§ **ASSIGNED TASK**
Please write out exactly the lines that begin at the line containing "Refusal := Sys2Proof.Machine.Refusal" and run to the end of the records.
===== EXERCISE DATA =====
-- ==== Sys2Proof/Machine/Core.lean ====
section
/-! DEFINITION. The machine as the host's interface takes it. -/

def Sys2Proof.core : Host.Core :=
  { State := Sys2Proof.Machine.State
    Fault := Sys2Proof.Machine.Fault
    Refusal := Sys2Proof.Machine.Refusal
    step := Sys2Proof.Machine.step
    reset := Sys2Proof.Machine.State.reset }
end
=====
§ **RESPONSE BOX**
    Refusal := Sys2Proof.Machine.Refusal
    step := Sys2Proof.Machine.step
    reset := Sys2Proof.Machine.State.reset }
end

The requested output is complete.